Content starts
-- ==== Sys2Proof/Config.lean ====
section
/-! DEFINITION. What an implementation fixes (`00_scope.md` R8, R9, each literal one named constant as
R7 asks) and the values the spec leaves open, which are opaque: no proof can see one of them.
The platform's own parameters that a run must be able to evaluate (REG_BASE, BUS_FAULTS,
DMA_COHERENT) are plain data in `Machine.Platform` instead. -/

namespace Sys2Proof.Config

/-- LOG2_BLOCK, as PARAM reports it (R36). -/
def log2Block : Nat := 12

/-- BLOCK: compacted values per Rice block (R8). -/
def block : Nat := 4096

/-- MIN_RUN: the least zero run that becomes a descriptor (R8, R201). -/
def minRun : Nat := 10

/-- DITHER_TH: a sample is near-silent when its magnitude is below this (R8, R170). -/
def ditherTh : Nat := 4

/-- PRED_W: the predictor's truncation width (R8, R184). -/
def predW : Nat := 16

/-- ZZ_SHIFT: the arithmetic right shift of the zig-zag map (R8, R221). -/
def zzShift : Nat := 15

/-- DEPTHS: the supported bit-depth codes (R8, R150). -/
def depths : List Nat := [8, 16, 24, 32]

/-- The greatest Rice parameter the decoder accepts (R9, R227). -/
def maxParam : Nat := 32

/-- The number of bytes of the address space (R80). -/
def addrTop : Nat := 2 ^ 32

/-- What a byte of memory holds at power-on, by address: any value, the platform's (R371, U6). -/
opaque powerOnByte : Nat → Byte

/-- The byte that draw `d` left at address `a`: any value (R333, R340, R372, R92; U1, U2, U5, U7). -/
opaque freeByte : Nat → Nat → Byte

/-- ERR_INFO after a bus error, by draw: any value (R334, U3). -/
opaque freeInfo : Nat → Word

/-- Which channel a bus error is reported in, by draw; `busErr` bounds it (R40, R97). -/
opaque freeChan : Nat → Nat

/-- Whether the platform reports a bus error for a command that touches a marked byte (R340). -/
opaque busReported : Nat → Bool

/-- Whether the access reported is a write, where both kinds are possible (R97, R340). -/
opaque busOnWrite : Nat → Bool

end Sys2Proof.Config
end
Content ends
Content starts
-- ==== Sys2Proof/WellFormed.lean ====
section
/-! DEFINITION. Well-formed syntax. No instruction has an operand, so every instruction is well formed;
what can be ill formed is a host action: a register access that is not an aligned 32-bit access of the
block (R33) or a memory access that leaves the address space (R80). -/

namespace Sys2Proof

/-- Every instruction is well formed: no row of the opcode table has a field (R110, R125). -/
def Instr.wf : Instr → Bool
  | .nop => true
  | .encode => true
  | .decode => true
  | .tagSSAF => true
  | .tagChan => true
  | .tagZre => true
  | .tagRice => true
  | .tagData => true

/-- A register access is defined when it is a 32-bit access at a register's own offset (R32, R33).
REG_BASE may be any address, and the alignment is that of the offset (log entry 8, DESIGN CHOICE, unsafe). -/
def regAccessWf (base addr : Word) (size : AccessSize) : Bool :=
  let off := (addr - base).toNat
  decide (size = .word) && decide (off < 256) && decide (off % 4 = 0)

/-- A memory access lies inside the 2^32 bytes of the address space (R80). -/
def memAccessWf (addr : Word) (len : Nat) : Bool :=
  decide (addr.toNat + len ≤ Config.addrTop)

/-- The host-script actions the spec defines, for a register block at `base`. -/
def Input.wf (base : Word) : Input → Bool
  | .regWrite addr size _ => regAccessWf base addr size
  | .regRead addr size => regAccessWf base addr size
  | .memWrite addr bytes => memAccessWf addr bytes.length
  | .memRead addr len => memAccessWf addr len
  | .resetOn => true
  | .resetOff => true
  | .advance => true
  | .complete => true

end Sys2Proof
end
Content ends
**TASK PROMPT**
The required output is every line above from the one with "-- ==== Sys2Proof/Config.lean" down to the one with "opaque freeChan : Nat → Nat", restated word for word, ends included.

**PROBLEM SOLUTION**
-- ==== Sys2Proof/Config.lean ====
section
/-! DEFINITION. What an implementation fixes (`00_scope.md` R8, R9, each literal one named constant as
R7 asks) and the values the spec leaves open, which are opaque: no proof can see one of them.
The platform's own parameters that a run must be able to evaluate (REG_BASE, BUS_FAULTS,
DMA_COHERENT) are plain data in `Machine.Platform` instead. -/

namespace Sys2Proof.Config

/-- LOG2_BLOCK, as PARAM reports it (R36). -/
def log2Block : Nat := 12

/-- BLOCK: compacted values per Rice block (R8). -/
def block : Nat := 4096

/-- MIN_RUN: the least zero run that becomes a descriptor (R8, R201). -/
def minRun : Nat := 10

/-- DITHER_TH: a sample is near-silent when its magnitude is below this (R8, R170). -/
def ditherTh : Nat := 4

/-- PRED_W: the predictor's truncation width (R8, R184). -/
def predW : Nat := 16

/-- ZZ_SHIFT: the arithmetic right shift of the zig-zag map (R8, R221). -/
def zzShift : Nat := 15

/-- DEPTHS: the supported bit-depth codes (R8, R150). -/
def depths : List Nat := [8, 16, 24, 32]

/-- The greatest Rice parameter the decoder accepts (R9, R227). -/
def maxParam : Nat := 32

/-- The number of bytes of the address space (R80). -/
def addrTop : Nat := 2 ^ 32

/-- What a byte of memory holds at power-on, by address: any value, the platform's (R371, U6). -/
opaque powerOnByte : Nat → Byte

/-- The byte that draw `d` left at address `a`: any value (R333, R340, R372, R92; U1, U2, U5, U7). -/
opaque freeByte : Nat → Nat → Byte

/-- ERR_INFO after a bus error, by draw: any value (R334, U3). -/
opaque freeInfo : Nat → Word

/-- Which channel a bus error is reported in, by draw; `busErr` bounds it (R40, R97). -/
opaque freeChan : Nat → Nat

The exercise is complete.